**ACTIVITY**:
Copying exactly, give the lines in the material below from the one with "have hmem : m" to the one with "cons a as =>", ends included, and nothing besides.

**RECORDS PROVIDED**:

/-! ## The rotation of a lead (R51) -/

/-- The failure of a lead that reaches probe_rotate: the record of the failed lead is marked, and the choice is made. -/
theorem fail_rotates {X : State} {R : SectorRec} {T : Terminal} (hj : T.sector = j) (hl : R.lead = some k) (ho : R.state = .outage)
    (hge : R.config.probeRotate ≤ R.leadFailures + 1) (hs : T.state ≠ .quiet ∧ T.state ≠ .empty) (hcq : ∀ x ∈ R.controlQueue, x.slot ≠ k) :
    ((X.setSec j R).setTerm k T).attemptFailure j k =
      (((noticed X k).setSec j { R.drop k with leadFailures := 0 }).setTerm k
        (noticedAs X k
          { T with
            state := .quiet, filtered := none, history := [], roundCount := 0, power := 0, pendingAdjust := none
            expectedBurst := none, owed := {}, probed := true })).leadChoice j := by
  unfold State.attemptFailure
  have hil : ((X.setSec j R).setTerm k T).isOutageLead j k = true := by
    unfold State.isOutageLead; rw [State.setTerm_sec, State.setSec_sec_same]
    unfold SectorRec.working; rw [hl, ho]; simp
  rw [hil, if_pos rfl]
  unfold State.leadFailure
  dsimp only
  rw [leave_set hj, modTerm_setTerm]
  have hd : ∀ (Z : State) (Q : Terminal), Z.sec j = R.drop k → Q.sector = j → (Z.setTerm k Q).discard k = Z.setTerm k { Q with owed := {} } := fun Z Q h1 h2 => by
    apply discard_set; rw [h2, h1]; exact hcq
  rw [hd _ _ (State.setSec_sec_same _ _ _) (by exact hj), toState_set _ _ _ _ (by exact hs.1) (by exact hs.2), noticed_setSec]
  rw [setSec_setTerm, modSec_setSec]
  rw [if_pos (by rw [State.cfg, State.setSec_sec_same]; exact hge)]
  rw [← setSec_setTerm, modTerm_setTerm, setSec_setTerm, modSec_setSec, ← setSec_setTerm]
  congr 2
  simp only [noticedAs_setSec]
  by_cases h : NoticeItem.terminal k ∈ X.notices
  · have hh : ∀ T, noticedAs X k T = T := fun T => if_pos h
    simp only [hh]; rfl
  · have hh : ∀ T, noticedAs X k T = { T with noticePending := true } := fun T => if_neg h
    simp only [hh]; rfl

/-- A choice with no unmarked candidate clears the marks of all the sector's terminals and takes the best of all (R48). -/
theorem lead_again {Y : State} {m : Slot} (hm : Y.belongs j m = true ∧ (Y.term m).state = .quiet)
    (hall : ∀ i, Y.belongs j i = true → (Y.term i).state = .quiet → (Y.term i).probed = true)
    (hbest : ∀ i, Y.belongs j i = true → (Y.term i).state = .quiet → i ≠ m →
      (Y.term i).leadRank < (Y.term m).leadRank ∨ (Y.term i).leadRank = (Y.term m).leadRank ∧ m < i) :
    ∃ ts, Y.leadChoice j = { Y.setSec j { Y.sec j with lead := some m } with terminals := ts }
      ∧ ∀ i, ({ Y with terminals := ts } : State).term i = if Y.belongs j i = true then { Y.term i with probed := false } else Y.term i := by
  have hsort : (Y.slotsIn j .quiet).Pairwise (· < ·) := by
    rw [slotsIn_eq]; exact (List.pairwise_lt_finRange 320).filter _
  have hmem : m ∈ Y.slotsIn j .quiet := mem_slotsIn.2 hm
  have hnone : (Y.slotsIn j .quiet).filter (fun k => !(Y.term k).probed) = [] := by
    rw [List.filter_eq_nil_iff]
    intro i hi
    obtain ⟨h1, h2⟩ := mem_slotsIn.1 hi
    simp [hall i h1 h2]
  obtain ⟨b, hb, hbb, hba⟩ := best_first Y _ (List.ne_nil_of_mem hmem) hsort
  have hbm : b = m := by
    by_contra hne
    obtain ⟨h1, h2⟩ := mem_slotsIn.1 hb
    have h3 := hbest b h1 h2 hne
    have h4 := hba m hmem (Ne.symm hne)
    rcases h3 with h3 | ⟨h3, h3'⟩ <;> rcases h4 with h4 | ⟨h4, h4'⟩
    · omega
    · omega
    · omega
    · exact absurd h3' (not_lt.2 (le_of_lt h4'))
  unfold State.leadChoice
  cases hl : Y.slotsIn j .quiet with
  | nil => rw [hl] at hmem; simp at hmem
  | cons a as =>
    dsimp only
    rw [hl] at hnone hbb
    rw [if_pos hnone, hbb, hbm]
    obtain ⟨ts, h1, h2⟩ := marks_fold (Y.slotsOf j) Y
    refine ⟨ts, ?_, fun i => ?_⟩
    · unfold State.clearMarks; rw [h1]; rfl
    · rw [h2]
      by_cases h : Y.belongs j i = true
      · rw [if_pos h, if_pos (mem_slotsOf.2 h)]
      · rw [if_neg h, if_neg (fun h' => h (mem_slotsOf.1 h'))]

end Sys2Proof.Machine
end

**SOLUTION FOR THIS EXERCISE**:
  have hmem : m ∈ Y.slotsIn j .quiet := mem_slotsIn.2 hm
  have hnone : (Y.slotsIn j .quiet).filter (fun k => !(Y.term k).probed) = [] := by
    rw [List.filter_eq_nil_iff]
    intro i hi
    obtain ⟨h1, h2⟩ := mem_slotsIn.1 hi
    simp [hall i h1 h2]
  obtain ⟨b, hb, hbb, hba⟩ := best_first Y _ (List.ne_nil_of_mem hmem) hsort
  have hbm : b = m := by
    by_contra hne
    obtain ⟨h1, h2⟩ := mem_slotsIn.1 hb
    have h3 := hbest b h1 h2 hne
    have h4 := hba m hmem (Ne.symm hne)
    rcases h3 with h3 | ⟨h3, h3'⟩ <;> rcases h4 with h4 | ⟨h4, h4'⟩
    · omega
    · omega
    · omega
    · exact absurd h3' (not_lt.2 (le_of_lt h4'))
  unfold State.leadChoice
  cases hl : Y.slotsIn j .quiet with
  | nil => rw [hl] at hmem; simp at hmem
  | cons a as =>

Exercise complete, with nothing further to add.